The following criteria must be met for the patient to be enrolled in the study:

  1. Age 3 to 11 years old
  2. Intermittent exotropia (manifest deviation) meeting all of the following criteria:

    • Intermittent exotropia at distance OR constant exotropia at distance and either intermittent exotropia or exophoria at near
    • Exodeviation at least 10PD at distance OR 15PD at near measured by prism and alternate cover test (PACT)
  3. No previous surgical or non-surgical treatment for IXT (other than refractive correction)
  4. Visual acuity in the worse eye 20/40 (0.3 logMAR) or better on ATS HOTV for ages 3 - 5 and 20/25 (0.1 logMAR) or better on ATS HOTV for ages 6 - 11
  5. No hyperopia greater than +3.50 D spherical equivalent in either eye
  6. No myopia greater than -6.00 D spherical equivalent in either eye
  7. Patients must be wearing refractive correction (spectacles or contact lenses) for at least one week if refractive error (based on cycloplegic refraction performed within 6 months) meets any of the following:

    • Myopia > -0.50 D spherical equivalent in either eye
    • Anisometropia > 1.00 D spherical equivalent
    • Astigmatism in either eye > 2.00 D if ≤ 5 years old and > 1.50 D if > 5 years old

    Refractive correction for patients meeting the above refractive error criteria must meet the following guidelines:

    • Anisometropia spherical equivalent must be within 0.25D of the full anisometropic difference correction
    • Astigmatism cylinder must be within 0.25D of full correction and axis must be within 5 degrees of full correction.
    • For hyperopia, the spherical component can be reduced at investigator discretion provided the reduction is symmetrical. Prescribing any refractive correction to yield lenses that are more myopic than -0.50 D spherical equivalent (SE) is considered deliberate overminus and is not allowed at enrollment. However, prescribing no correction or prescribing less than the full cycloplegic hyperopic correction (i.e., prescribing reduced plus) is not considered the same as overminusing for this protocol and is allowed because most patients without IXT but with hyperopic SE refractions in this range would not typically be prescribed a refractive correction.
    • For myopia, the intent is to fully correct, but the spherical component can be undercorrected by investigator discretion provided the reduction is symmetrical and results in no more than -0.50 D SE residual (i.e., uncorrected) myopia. Prescribing a correction that yields more than 0.50 D more minus SE than the cycloplegic refraction SE is considered deliberate overminus and is not allowed at enrollment.

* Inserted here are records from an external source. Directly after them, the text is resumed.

-- ==== Sys2Proof/Laws/State.lean ====
section
/-! SUPPORT. One lemma per field per named update of the state, each true by rfl: no later proof unfolds an update. -/

namespace Sys2Proof.Machine

/-! ### drawDin -/

@[simp] theorem drawDin_acc (s : State) : (drawDin s).acc = s.acc := rfl
@[simp] theorem drawDin_pc (s : State) : (drawDin s).pc = s.pc := rfl
@[simp] theorem drawDin_sp (s : State) : (drawDin s).sp = s.sp := rfl
@[simp] theorem drawDin_ir (s : State) : (drawDin s).ir = s.ir := rfl
@[simp] theorem drawDin_operand (s : State) : (drawDin s).operand = s.operand := rfl
@[simp] theorem drawDin_din (s : State) : (drawDin s).din = Config.freeWord s.draws := rfl
@[simp] theorem drawDin_dout (s : State) : (drawDin s).dout = s.dout := rfl
@[simp] theorem drawDin_z (s : State) : (drawDin s).z = s.z := rfl
@[simp] theorem drawDin_n (s : State) : (drawDin s).n = s.n := rfl
@[simp] theorem drawDin_v (s : State) : (drawDin s).v = s.v := rfl
@[simp] theorem drawDin_c (s : State) : (drawDin s).c = s.c := rfl
@[simp] theorem drawDin_halted (s : State) : (drawDin s).halted = s.halted := rfl
@[simp] theorem drawDin_phase (s : State) : (drawDin s).phase = s.phase := rfl
@[simp] theorem drawDin_mem (s : State) : (drawDin s).mem = s.mem := rfl
@[simp] theorem drawDin_draws (s : State) : (drawDin s).draws = s.draws + 1 := rfl

/-! ### drawDout -/

@[simp] theorem drawDout_acc (s : State) : (drawDout s).acc = s.acc := rfl
@[simp] theorem drawDout_pc (s : State) : (drawDout s).pc = s.pc := rfl
@[simp] theorem drawDout_sp (s : State) : (drawDout s).sp = s.sp := rfl
@[simp] theorem drawDout_ir (s : State) : (drawDout s).ir = s.ir := rfl
@[simp] theorem drawDout_operand (s : State) : (drawDout s).operand = s.operand := rfl
@[simp] theorem drawDout_din (s : State) : (drawDout s).din = s.din := rfl
@[simp] theorem drawDout_dout (s : State) : (drawDout s).dout = Config.freeWord s.draws := rfl
@[simp] theorem drawDout_z (s : State) : (drawDout s).z = s.z := rfl
@[simp] theorem drawDout_n (s : State) : (drawDout s).n = s.n := rfl
@[simp] theorem drawDout_v (s : State) : (drawDout s).v = s.v := rfl
@[simp] theorem drawDout_c (s : State) : (drawDout s).c = s.c := rfl
@[simp] theorem drawDout_halted (s : State) : (drawDout s).halted = s.halted := rfl
@[simp] theorem drawDout_phase (s : State) : (drawDout s).phase = s.phase := rfl
@[simp] theorem drawDout_mem (s : State) : (drawDout s).mem = s.mem := rfl
@[simp] theorem drawDout_draws (s : State) : (drawDout s).draws = s.draws + 1 := rfl

/-! ### handBack -/

@[simp] theorem handBack_acc (s : State) : (handBack s).acc = s.acc := rfl
@[simp] theorem handBack_pc (s : State) : (handBack s).pc = s.pc := rfl
@[simp] theorem handBack_sp (s : State) : (handBack s).sp = s.sp := rfl
@[simp] theorem handBack_ir (s : State) : (handBack s).ir = s.ir := rfl
@[simp] theorem handBack_operand (s : State) : (handBack s).operand = s.operand := rfl
@[simp] theorem handBack_din (s : State) : (handBack s).din = s.din := rfl
@[simp] theorem handBack_dout (s : State) : (handBack s).dout = Config.freeWord s.draws := rfl
@[simp] theorem handBack_z (s : State) : (handBack s).z = s.z := rfl
@[simp] theorem handBack_n (s : State) : (handBack s).n = s.n := rfl
@[simp] theorem handBack_v (s : State) : (handBack s).v = s.v := rfl
@[simp] theorem handBack_c (s : State) : (handBack s).c = s.c := rfl
@[simp] theorem handBack_halted (s : State) : (handBack s).halted = s.halted := rfl
@[simp] theorem handBack_phase (s : State) : (handBack s).phase = .fetch0 := rfl
@[simp] theorem handBack_mem (s : State) : (handBack s).mem = s.mem := rfl
@[simp] theorem handBack_draws (s : State) : (handBack s).draws = s.draws + 1 := rfl

/-! ### memWrite -/

@[simp] theorem memWrite_acc (a w : Word) (s : State) : (memWrite a w s).acc = s.acc := rfl
@[simp] theorem memWrite_pc (a w : Word) (s : State) : (memWrite a w s).pc = s.pc := rfl
@[simp] theorem memWrite_sp (a w : Word) (s : State) : (memWrite a w s).sp = s.sp := rfl
@[simp] theorem memWrite_ir (a w : Word) (s : State) : (memWrite a w s).ir = s.ir := rfl
@[simp] theorem memWrite_operand (a w : Word) (s : State) : (memWrite a w s).operand = s.operand := rfl
@[simp] theorem memWrite_din (a w : Word) (s : State) : (memWrite a w s).din = s.din := rfl
@[simp] theorem memWrite_dout (a w : Word) (s : State) : (memWrite a w s).dout = s.dout := rfl
@[simp] theorem memWrite_z (a w : Word) (s : State) : (memWrite a w s).z = s.z := rfl
@[simp] theorem memWrite_n (a w : Word) (s : State) : (memWrite a w s).n = s.n := rfl
@[simp] theorem memWrite_v (a w : Word) (s : State) : (memWrite a w s).v = s.v := rfl
@[simp] theorem memWrite_c (a w : Word) (s : State) : (memWrite a w s).c = s.c := rfl
@[simp] theorem memWrite_halted (a w : Word) (s : State) : (memWrite a w s).halted = s.halted := rfl
@[simp] theorem memWrite_phase (a w : Word) (s : State) : (memWrite a w s).phase = s.phase := rfl
@[simp] theorem memWrite_mem (a w : Word) (s : State) : (memWrite a w s).mem = s.mem.write a.toNat w := rfl
@[simp] theorem memWrite_draws (a w : Word) (s : State) : (memWrite a w s).draws = s.draws := rfl

/-! ### aluAdd -/

@[simp] theorem aluAdd_acc (b : Word) (s : State) : (aluAdd b s).acc = s.acc + b := rfl
@[simp] theorem aluAdd_pc (b : Word) (s : State) : (aluAdd b s).pc = s.pc := rfl
@[simp] theorem aluAdd_sp (b : Word) (s : State) : (aluAdd b s).sp = s.sp := rfl
@[simp] theorem aluAdd_ir (b : Word) (s : State) : (aluAdd b s).ir = s.ir := rfl
@[simp] theorem aluAdd_operand (b : Word) (s : State) : (aluAdd b s).operand = s.operand := rfl
@[simp] theorem aluAdd_din (b : Word) (s : State) : (aluAdd b s).din = s.din := rfl
@[simp] theorem aluAdd_dout (b : Word) (s : State) : (aluAdd b s).dout = s.dout := rfl
@[simp] theorem aluAdd_z (b : Word) (s : State) : (aluAdd b s).z = isZero (s.acc + b) := rfl
@[simp] theorem aluAdd_n (b : Word) (s : State) : (aluAdd b s).n = isNegative (s.acc + b) := rfl
@[simp] theorem aluAdd_v (b : Word) (s : State) : (aluAdd b s).v = addOverflow s.acc b (s.acc + b) := rfl
@[simp] theorem aluAdd_c (b : Word) (s : State) : (aluAdd b s).c = addCarry b (s.acc + b) := rfl
@[simp] theorem aluAdd_halted (b : Word) (s : State) : (aluAdd b s).halted = s.halted := rfl
@[simp] theorem aluAdd_phase (b : Word) (s : State) : (aluAdd b s).phase = s.phase := rfl
@[simp] theorem aluAdd_mem (b : Word) (s : State) : (aluAdd b s).mem = s.mem := rfl
@[simp] theorem aluAdd_draws (b : Word) (s : State) : (aluAdd b s).draws = s.draws := rfl

/-! ### aluSub -/

@[simp] theorem aluSub_acc (b : Word) (s : State) : (aluSub b s).acc = s.acc + neg16 b := rfl
@[simp] theorem aluSub_pc (b : Word) (s : State) : (aluSub b s).pc = s.pc := rfl
@[simp] theorem aluSub_sp (b : Word) (s : State) : (aluSub b s).sp = s.sp := rfl
@[simp] theorem aluSub_ir (b : Word) (s : State) : (aluSub b s).ir = s.ir := rfl
@[simp] theorem aluSub_operand (b : Word) (s : State) : (aluSub b s).operand = s.operand := rfl
@[simp] theorem aluSub_din (b : Word) (s : State) : (aluSub b s).din = s.din := rfl
@[simp] theorem aluSub_dout (b : Word) (s : State) : (aluSub b s).dout = s.dout := rfl
@[simp] theorem aluSub_z (b : Word) (s : State) : (aluSub b s).z = isZero (s.acc + neg16 b) := rfl
@[simp] theorem aluSub_n (b : Word) (s : State) : (aluSub b s).n = isNegative (s.acc + neg16 b) := rfl
@[simp] theorem aluSub_v (b : Word) (s : State) : (aluSub b s).v = addOverflow s.acc (neg16 b) (s.acc + neg16 b) := rfl
@[simp] theorem aluSub_c (b : Word) (s : State) : (aluSub b s).c = addCarry (neg16 b) (s.acc + neg16 b) := rfl
@[simp] theorem aluSub_halted (b : Word) (s : State) : (aluSub b s).halted = s.halted := rfl
@[simp] theorem aluSub_phase (b : Word) (s : State) : (aluSub b s).phase = s.phase := rfl
@[simp] theorem aluSub_mem (b : Word) (s : State) : (aluSub b s).mem = s.mem := rfl
@[simp] theorem aluSub_draws (b : Word) (s : State) : (aluSub b s).draws = s.draws := rfl

/-! ### aluLoad -/

@[simp] theorem aluLoad_acc (w : Word) (s : State) : (aluLoad w s).acc = w := rfl
@[simp] theorem aluLoad_pc (w : Word) (s : State) : (aluLoad w s).pc = s.pc := rfl
@[simp] theorem aluLoad_sp (w : Word) (s : State) : (aluLoad w s).sp = s.sp := rfl
@[simp] theorem aluLoad_ir (w : Word) (s : State) : (aluLoad w s).ir = s.ir := rfl
@[simp] theorem aluLoad_operand (w : Word) (s : State) : (aluLoad w s).operand = s.operand := rfl
@[simp] theorem aluLoad_din (w : Word) (s : State) : (aluLoad w s).din = s.din := rfl
@[simp] theorem aluLoad_dout (w : Word) (s : State) : (aluLoad w s).dout = s.dout := rfl
@[simp] theorem aluLoad_z (w : Word) (s : State) : (aluLoad w s).z = isZero w := rfl
@[simp] theorem aluLoad_n (w : Word) (s : State) : (aluLoad w s).n = isNegative w := rfl
@[simp] theorem aluLoad_v (w : Word) (s : State) : (aluLoad w s).v = s.v := rfl
@[simp] theorem aluLoad_c (w : Word) (s : State) : (aluLoad w s).c = s.c := rfl
@[simp] theorem aluLoad_halted (w : Word) (s : State) : (aluLoad w s).halted = s.halted := rfl
@[simp] theorem aluLoad_phase (w : Word) (s : State) : (aluLoad w s).phase = s.phase := rfl
@[simp] theorem aluLoad_mem (w : Word) (s : State) : (aluLoad w s).mem = s.mem := rfl
@[simp] theorem aluLoad_draws (w : Word) (s : State) : (aluLoad w s).draws = s.draws := rfl

/-! ### fetch0 -/

@[simp] theorem fetch0_acc (s : State) : (fetch0 s).acc = s.acc := rfl
@[simp] theorem fetch0_pc (s : State) : (fetch0 s).pc = s.pc := rfl
@[simp] theorem fetch0_sp (s : State) : (fetch0 s).sp = s.sp := rfl
@[simp] theorem fetch0_ir (s : State) : (fetch0 s).ir = s.ir := rfl
@[simp] theorem fetch0_operand (s : State) : (fetch0 s).operand = s.operand := rfl
@[simp] theorem fetch0_din (s : State) : (fetch0 s).din = s.din := rfl
@[simp] theorem fetch0_dout (s : State) : (fetch0 s).dout = Config.freeWord s.draws := rfl
@[simp] theorem fetch0_z (s : State) : (fetch0 s).z = s.z := rfl
@[simp] theorem fetch0_n (s : State) : (fetch0 s).n = s.n := rfl
@[simp] theorem fetch0_v (s : State) : (fetch0 s).v = s.v := rfl
@[simp] theorem fetch0_c (s : State) : (fetch0 s).c = s.c := rfl
@[simp] theorem fetch0_halted (s : State) : (fetch0 s).halted = s.halted := rfl
@[simp] theorem fetch0_phase (s : State) : (fetch0 s).phase = .fetch1 := rfl
@[simp] theorem fetch0_mem (s : State) : (fetch0 s).mem = s.mem := rfl
@[simp] theorem fetch0_draws (s : State) : (fetch0 s).draws = s.draws + 1 := rfl

/-! ### decodeStep -/

@[simp] theorem decodeStep_acc (s : State) : (decodeStep s).acc = s.acc := rfl
@[simp] theorem decodeStep_pc (s : State) : (decodeStep s).pc = s.pc := rfl
@[simp] theorem decodeStep_sp (s : State) : (decodeStep s).sp = s.sp := rfl
@[simp] theorem decodeStep_ir (s : State) : (decodeStep s).ir = s.ir := rfl
@[simp] theorem decodeStep_operand (s : State) : (decodeStep s).operand = s.ir := rfl
@[simp] theorem decodeStep_din (s : State) : (decodeStep s).din = s.din := rfl
@[simp] theorem decodeStep_dout (s : State) : (decodeStep s).dout = Config.freeWord s.draws := rfl
@[simp] theorem decodeStep_z (s : State) : (decodeStep s).z = s.z := rfl
@[simp] theorem decodeStep_n (s : State) : (decodeStep s).n = s.n := rfl
@[simp] theorem decodeStep_v (s : State) : (decodeStep s).v = s.v := rfl
@[simp] theorem decodeStep_c (s : State) : (decodeStep s).c = s.c := rfl
@[simp] theorem decodeStep_halted (s : State) : (decodeStep s).halted = s.halted := rfl
@[simp] theorem decodeStep_phase (s : State) : (decodeStep s).phase = execPhase (opcodeAt (opcodeField s.ir)) := rfl
@[simp] theorem decodeStep_mem (s : State) : (decodeStep s).mem = s.mem := rfl
@[simp] theorem decodeStep_draws (s : State) : (decodeStep s).draws = s.draws + 1 := rfl

end Sys2Proof.Machine
end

    Note that the refractive correction guidelines and the requirement to wear refractive correction for at least one week apply not only to patients who require refractive correction under the above criteria but also to any other patient who is wearing refractive correction.

  8. No atropine use within the last week
  9. Gestational age > 34 weeks and birth weight > 1500 grams
  10. Patient and/or parent is willing to accept randomization to either observation or CIAO therapy.
  11. Parent has a phone (or access to phone) and is willing to be contacted

Exclusion Criteria:

  1. Only phoria at both distance and near
  2. Prior non-surgical treatment for IXT other than refractive correction (e.g., vergence therapy, occlusion, vision therapy/orthoptics, or deliberate over-minus with spectacles more than 0.50D)
  3. Previous amblyopia treatment other than refractive correction within 1 year
  4. Vision therapy/orthoptics for any reason within the last year
  5. Interocular visual acuity difference more than 0.2 logMAR (2 lines on ATS HOTV for patients 3 to < 7 years old or 10 letters on E-ETDRS for patients ≥ 7 years old)
  6. Investigator planning to initiate amblyopia treatment

Information from the National Library of Medicine

To learn more about this study, you or your doctor may contact the study research staff using the contact information provided by the sponsor.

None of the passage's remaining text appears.